Information provided Start Marker

-- ==== Sys2Proof/Machine/Ops.lean ====
section
/-! DEFINITION. The operations the meanings share: access to slots, rings and jobs; emissions,
interrupts and events; errors and the standby log; the admission queue; the two deactivation orders;
the journal and the audit log; the ends of a job; fences; rule barriers. -/

namespace Sys2Proof.Machine

open Sys2Proof

/-- What a meaning answers. -/
abbrev Out := Host.Outcome State Fault Refusal

/-- A meaning that acts only under a condition: otherwise the command cannot arise and changes nothing
(notes/assumptions/1.md). -/
def State.gate (s : State) (c : Bool) (f : State → State) : Out := .next (if c then f s else s)

/-! ## Access -/

def State.updSlot (s : State) (n : SlotId) (f : Slot → Slot) : State :=
  { s with slots := s.slots.set n.val (f s.slots[n.val]) n.isLt }

def State.updRing (s : State) (r : RingId) (f : Ring → Ring) : State :=
  { s with rings := s.rings.set r.val (f s.rings[r.val]) r.isLt }

def State.updJob (s : State) (id : JobId) (f : Job → Job) : State :=
  { s with jobs := s.jobs.map (fun j => if j.ticket.jobId == id then f j else j) }

def State.findJob (s : State) (id : JobId) : Option Job := s.jobs.find? (fun j => j.ticket.jobId == id)

/-- The job that holds a slot (R180). -/
def State.holder (s : State) (n : SlotId) : Option Job := (s.slot n).job.bind s.findJob

/-- Apply an update for every element of a list, in order. -/
def forEach {α : Type} (l : List α) (f : α → State → State) (s : State) : State :=
  l.foldl (fun s a => f a s) s

/-- Apply an update under a condition. -/
def onlyIf (c : Bool) (f : State → State) (s : State) : State := if c then f s else s

/-- The main side is powered, out of reset and clocked. -/
def State.mainUp (s : State) : Bool := s.power.vstby && s.power.main == .up

/-- Firmware runs (R480 step 8) and its rights stand (R425). -/
def State.booted (s : State) : Bool := s.mainUp && s.regs.booted && !s.sec.rightsWithdrawn

/-- Milliseconds since the start (R244). -/
def State.timeMs (s : State) : W32 := BitVec.ofNat 32 (s.regs.time.toNat / 1000)

def slotByte : Option SlotId → Byte
  | none => 0xFF
  | some n => BitVec.ofNat 8 n.val

/-! ## What leaves the device -/

def emit (e : Emission) (s : State) : State := { s with out := s.out ++ [e] }

/-- Requests reach the link (R324). -/
def State.canSend (s : State) : Bool := s.regs.busMaster && !s.regs.d3hot

/-- Vector n: sent, or its pending bit set while it is masked in the MSI-X table or cannot be sent (R321, R324). -/
def sendVector (n : Nat) (s : State) : State :=
  if bit s.regs.msixMask n || !s.canSend then
    { s with regs.msixPending := s.regs.msixPending ||| BitVec.ofNat 32 (2 ^ n) }
  else emit (.msix n) s

/-- Interrupt source n fires (R320, R321). -/
def fireIrq (n : Nat) (s : State) : State :=
  let was := bit s.regs.irqStatus n
  let s := { s with regs.irqStatus := s.regs.irqStatus ||| BitVec.ofNat 32 (2 ^ n) }
  if (n ≥ 2 && was) || bit s.regs.irqMask n then s else sendVector n s

/-- An event arises: the Barker takes it in order (R177). -/
def raise (code : W16) (slot : Option SlotId) (arg : Nat) (s : State) : State :=
  { s with barker.queue := s.barker.queue ++
      [{ code := code, slot := slot, arg := BitVec.ofNat 32 arg, time := s.regs.time }] }

/-! ## Random values -/

/-- n fresh TRNG bytes: free values (R11). -/
def State.random (s : State) (n : Nat) : List Byte := (List.range n).map (fun i => Config.trng (s.draws + i))

/-- The state after n TRNG bytes were drawn. -/
def State.drew (s : State) (n : Nat) : State := { s with draws := s.draws + n }

/-! ## Errors and the standby log (R352, R374, R436) -/

def kindIndex (kind index : Nat) : Nat := index % 256 + kind * 2 ^ 8

/-- ERR_FIRST_INFO of an error (R352). -/
def errInfoOf (code : W16) (kind index : Nat) (job : Option JobId) (esc : Bool) : W32 :=
  BitVec.ofNat 32 (kindIndex kind index + severityOf code * 2 ^ 12 + bitAt esc 14 +
    ((job.map (fun j => j.toNat % 65536)).getD 0) * 2 ^ 16)

/-- ARG of an ERROR event (R437). -/
def errArgOf (code : W16) (kind index : Nat) (esc : Bool) : Nat :=
  code.toNat + kind * 2 ^ 16 + index % 256 * 2 ^ 20 + severityOf code * 2 ^ 28 + bitAt esc 30

/-- A device error is latched and counted and its ERROR event raised (R436), for a unit given by KIND
and INDEX. ESCALATED is also set in the latched record when it belongs to the unit (R439). In the fatal window
an error of lower severity is only counted (R442). -/
def latchAt (code : W16) (kind index : Nat) (slot : Option SlotId) (job : Option JobId) (esc : Bool)
    (s : State) : State :=
  let valid := bit s.regs.errFirst 31
  let counted := s.faults.fatalWindow.isSome && severityOf code != 2
  let total := min 0xFFFF (field s.regs.errCount 16 16 + 1)
  let later := if valid then min 0xFFFF (field s.regs.errCount 0 16 + 1) else field s.regs.errCount 0 16
  let count : W32 := BitVec.ofNat 32 (later + total * 2 ^ 16)
  let info :=
    if valid then
      if esc && field s.regs.errInfo 0 12 == kindIndex kind index then s.regs.errInfo ||| 0x4000
      else s.regs.errInfo
    else errInfoOf code kind index job esc
  if counted then { s with regs.errCount := count }
  else
    let s := { s with regs.errInfo := info, regs.errCount := count,
                      regs.errFirst := if valid then s.regs.errFirst
                                       else BitVec.ofNat 32 (code.toNat + 2 ^ 31) }
    let s := if valid then s else fireIrq 2 s
    raise 0x0F01 slot (errArgOf code kind index esc) s

def UnitRef.slotOf : UnitRef → Option SlotId
  | .slot n => some n
  | _ => none

/-- A device error of a unit (R436). -/
def latchError (code : W16) (u : UnitRef) (job : Option JobId) (esc : Bool) (s : State) : State :=
  latchAt code u.kind u.index (UnitRef.slotOf u) job esc s

/-- Seconds since VSTBY rose (R374). -/
def State.aonSeconds (s : State) : Nat := s.power.aonUs / 1000000

/-- A standby fault-log entry (R374): 16 entries, the oldest overwritten. -/
def logStandby (code : W16) (kind index : Nat) (reason : Byte) (s : State) : State :=
  let e : LogEntry :=
    { seq := s.standby.logSeq, code := code, kindIndex := BitVec.ofNat 16 (kindIndex kind index),
      severity := BitVec.ofNat 8 (severityOf code), reason := reason,
      seconds := BitVec.ofNat 32 s.aonSeconds }
  let log := s.standby.log ++ [e]
  { s with standby.log := log.drop (log.length - 16), standby.logSeq := s.standby.logSeq + 1 }

/-! ## Refused accesses (R353, R415) -/

/-- VIOL_INFO of a first violation (R353). -/
def violInfoOf (s : State) (master : Nat) (access : Nat) (region : Nat) : W32 :=
  BitVec.ofNat 32 (master + access * 2 ^ 4 + region * 2 ^ 8 + s.regs.epoch.toNat % 256 * 2 ^ 16 + 2 ^ 31)

/-- MORE counts one more, saturating at 127 (R353). -/
def violMore (v : W32) : W32 :=
  if field v 24 7 < 127 then v + 0x01000000 else v

/-- A refused access: the first fills the record and fires bit 9, a later one counts in MORE; each raises
VIOLATION (R353, R415). -/
def recordViolation (master access region : Nat) (addr : W64) (slot : Option SlotId) (s : State) : State :=
  let s :=
    if bit s.regs.violInfo 31 then { s with regs.violInfo := violMore s.regs.violInfo }
    else fireIrq 9 { s with regs.violAddr := addr, regs.violInfo := violInfoOf s master access region }
  raise 0x0B05 slot (master + region * 2 ^ 8 + s.regs.epoch.toNat * 2 ^ 16) s

/-- Host writes to FW_CTRL and BIST_CTRL are refused in FENCED_SECURE and TERMINATED (R415). -/
def State.hostLocked (s : State) : Bool :=
  s.nv.lc == .fencedSecure || s.nv.lc == .terminated || s.sec.rightsWithdrawn

/-- A host write that Midway refuses is dropped (R415). -/
def refuseHostWrite (off : Nat) (s : State) : State :=
  recordViolation 0xA 1 0x09 (BitVec.ofNat 64 (0x40000000 + off)) none s

/-- A host write of a BAR0 register: refused once tamper level 2 has withdrawn every right (R417, R425). -/
def State.hostWrite (s : State) (off : Nat) (f : State → State) : Out :=
  s.gate s.mainUp (fun s => if s.sec.rightsWithdrawn then refuseHostWrite off s else f s)

/-- A host read of a BAR0 register; a refused one returns 0x0BAD_0BAD (R415). -/
def State.hostRead (s : State) (off : Nat) (f : State → State) : Out :=
  s.gate s.mainUp (fun s =>
    if s.sec.rightsWithdrawn then
      emit (.barData 0x0BAD0BAD) (recordViolation 0xA 0 0x09 (BitVec.ofNat 64 (0x40000000 + off)) none s)
    else f s)

/-! ## Rule barriers (R362, R417) -/

/-- A rule change asks for its barrier; a second one waits for the first (R362). -/
def askBarrier (c : RuleCause) (s : State) : State := { s with regs.barrier := s.regs.barrier ++ [c] }

/-! ## Units -/

def setUnit (u : UnitRef) (p : UnitPhase) (code : W16) (s : State) : State :=
  { s with faults.units := (u, p, code) :: s.faults.units.filter (fun e => e.1 != u) }

/-! ## The admission queue (R278 to R281) -/

/-- Requests of one ring, oldest first. -/
def State.ringQueue (s : State) (r : RingId) : List Request := s.requests.filter (fun q => ringOf q.slot == r)

/-- The highest class held by a slot of the ring whose supply is on (R273); C for none. -/
def State.ringClass (s : State) (r : RingId) : CardClass :=
  (ringSlots r).foldl (fun k n =>
    let x := s.slot n
    if x.phase.powered then higherClass k (x.cls.getD .c) else k) .c

/-- A request leaves the queue without a token; no contact has changed (R72, R279). -/
def leaveQueue (n : SlotId) (s : State) : State :=
  let s := { s with requests := s.requests.filter (fun q => q.slot != n) }
  if (s.slot n).phase == .powerWait then
    s.updSlot n (fun x => { x with phase := .off, cls := none, actWait := false })
  else s

/-- Upward rail steps along a list of requests from a class (R280). -/
def upSteps : CardClass → List Request → Nat
  | _, [] => 0
  | k, q :: qs => if classRank q.cls > classRank k then 1 + upSteps q.cls qs else upSteps k qs

/-- W_max in µs of a request behind the queue as it stands (R280): b and G the budgets, m the
retargets the ring must still complete. -/
def State.waitBound (s : State) (n : SlotId) (k : CardClass) (ahead : List Request) : Nat :=
  let r := ringOf n
  let own := ahead.filter (fun q => ringOf q.slot == r)
  let b := max 1 s.regs.ringTokens
  let g := max 1 s.regs.globalTokens
  let m := (if (s.ring r).phase == .ramping then 1 else 0) +
    upSteps (s.ring r).railCls (own ++ [{ slot := n, cls := k, since := 0, wmax := 0, warned := false }])
  (own.length / b + ahead.length / g) * 552 + min m 3 * 1002

/-- W_max of every queued request, recomputed (R282). -/
def recomputeBounds (s : State) : State :=
  let rec go : List Request → List Request → List Request
    | _, [] => []
    | ahead, q :: qs => { q with wmax := s.waitBound q.slot q.cls ahead } :: go (ahead ++ [q]) qs
  { s with requests := go [] s.requests }

/-- EXTEST or INTEST is loaded: no slot activates (R419). -/
def State.scanLoaded (s : State) : Bool := s.sec.tap == .extest || s.sec.tap == .intest

/-- The conditions of R47 on the slot itself. -/
def State.canActivate (s : State) (n : SlotId) : Bool :=
  let x := s.slot n
  x.present && x.enable && x.phase == .off && !x.tOff && !s.scanLoaded && !(s.ring (ringOf n)).fenced

/-- An accepted activation request: POWER_WAIT, and a place in the queue with its W_max; it waits for
an unpowered comparator check to end first (R47, R72, R280, R301). -/
def joinQueue (n : SlotId) (k : CardClass) (s : State) : State :=
  if (s.slot n).check != .idle then s.updSlot n (fun x => { x with actWait := true, stepTo := some k })
  else
    let q : Request := { slot := n, cls := k, since := s.regs.time,
                         wmax := s.waitBound n k s.requests, warned := false }
    let s := { s with requests := s.requests ++ [q] }
    let s := s.updRing (ringOf n) (fun r =>
      if r.downHold && r.railCls == k then { r with downHold := false } else r)
    s.updSlot n (fun x => { x with phase := .powerWait, cls := some k, actWait := false, stepTo := none })

/-- The class an activation attempt starts at: the lowest of CLASS_MASK (R42). -/
def Slot.firstClass (x : Slot) : Option CardClass := lowestClass x.classMask

/-- An activation request (R47): refused, changing nothing, when a condition fails. -/
def requestActivation (n : SlotId) (s : State) : State :=
  match (s.slot n).firstClass with
  | some k =>
    if s.canActivate n then joinQueue n k (s.updSlot n (fun x => { x with activations := x.activations + 1 })) else s
  | none => s

/-! ## Deactivation (R53, R57, R60) -/

/-- Link, exchange and measurement state that ends with the card's power. -/
def Slot.endLink (x : Slot) : Slot :=
  { x with exch := none, gal := none, pps := none, ppsPlan := none, t1 := T1.reset, shadow := none,
           proto := .none, galLimits := false, d0Busy := false, warm := false, window := false,
           unsettled := [], ended := [], warmDue := false, lts := none, ltsDue := false, token := false, inverse := false, proposal := none }

def State.planOf (s : State) (n : SlotId) : SlotPlan := s.tight.slots[n.val]

def setPlan (n : SlotId) (p : SlotPlan) (s : State) : State :=
  { s with tight.slots := s.tight.slots.set n.val p n.isLt }

/-- The result of a reading history, newest first: the median of three, the lower of two, or the one (R457). -/
def contactResult : List Nat → Nat
  | [] => 0
  | [a] => a
  | [a, b] => min a b
  | a :: b :: c :: _ => max (min a b) (min (max a b) c)

/-- A ceiling for the next plan; the sweeps at the old one count no more (R459). -/
def SlotPlan.setCeiling (p : SlotPlan) (c now : Nat) : SlotPlan :=
  if c == p.ceilingNext.getD p.ceiling then p
  else { p with ceilingNext := some c, goodSweeps := [], changedAt := now }

/-- A Galloper session ended: whether it downshifted is kept of the last 10, and the third of them that did
lowers the ceiling by one (R459). -/
def SlotPlan.session (p : SlotPlan) (down : Bool) (now : Nat) : SlotPlan :=
  let l := (down :: p.sessions).take 10
  let p := { p with sessions := l, sweepOwed := p.sweepOwed || down }
  if down && 3 ≤ (l.filter id).length then p.setCeiling (p.ceilingNext.getD p.ceiling - 1) now else p

/-- The end of a slot's Galloper session reaches the margin planner. -/
def endGalSession (n : SlotId) (s : State) : State :=
  match (s.slot n).gal with
  | none => s
  | some g => setPlan n ((s.planOf n).session g.downshifted s.aonSeconds) s

/-- A deactivation ends the rotation of the slot's comparators at once (R303). -/
def endRotation (n : SlotId) (s : State) : State :=
  match (s.ring (ringOf n)).rotation with
  | some (k, _) =>
    if k.val == n.val % 8 then
      (s.updRing (ringOf n) (fun r => { r with rotation := none, standbyHolds := false })).updSlot n (fun x =>
        { x with check := .idle })
    else s
  | none => s

/-- The start of a normal deactivation: RST low, tokens returned (R53 step 1, R72, R278). The
measurement window is omitted for VCC_FAIL, before t_VS, and on the way to BIST. -/
def startNormal (n : SlotId) (c : Cause) (forBist : Bool) (s : State) : State :=
  if (s.slot n).phase.live then
    (endRotation n (endGalSession n s)).updSlot n (fun x =>
      { x.endLink with
        phase := .deactivating, cause := c, rst := false,
        deact := some { emergency := false, step := .rstLow,
                        window := x.qualified && c != .vccFail && !forBist,
                        reading := none, counted := false } })
  else s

Information provided End Marker

-- Problem description --
What you return must be the lines above that run from the line with "def errInfoOf (code" to the line with "let later := if", inclusive, each copied exactly.

-- Answer section --
def errInfoOf (code : W16) (kind index : Nat) (job : Option JobId) (esc : Bool) : W32 :=
  BitVec.ofNat 32 (kindIndex kind index + severityOf code * 2 ^ 12 + bitAt esc 14 +
    ((job.map (fun j => j.toNat % 65536)).getD 0) * 2 ^ 16)

/-- ARG of an ERROR event (R437). -/
def errArgOf (code : W16) (kind index : Nat) (esc : Bool) : Nat :=
  code.toNat + kind * 2 ^ 16 + index % 256 * 2 ^ 20 + severityOf code * 2 ^ 28 + bitAt esc 30

/-- A device error is latched and counted and its ERROR event raised (R436), for a unit given by KIND
and INDEX. ESCALATED is also set in the latched record when it belongs to the unit (R439). In the fatal window
an error of lower severity is only counted (R442). -/
def latchAt (code : W16) (kind index : Nat) (slot : Option SlotId) (job : Option JobId) (esc : Bool)
    (s : State) : State :=
  let valid := bit s.regs.errFirst 31
  let counted := s.faults.fatalWindow.isSome && severityOf code != 2
  let total := min 0xFFFF (field s.regs.errCount 16 16 + 1)
  let later := if valid then min 0xFFFF (field s.regs.errCount 0 16 + 1) else field s.regs.errCount 0 16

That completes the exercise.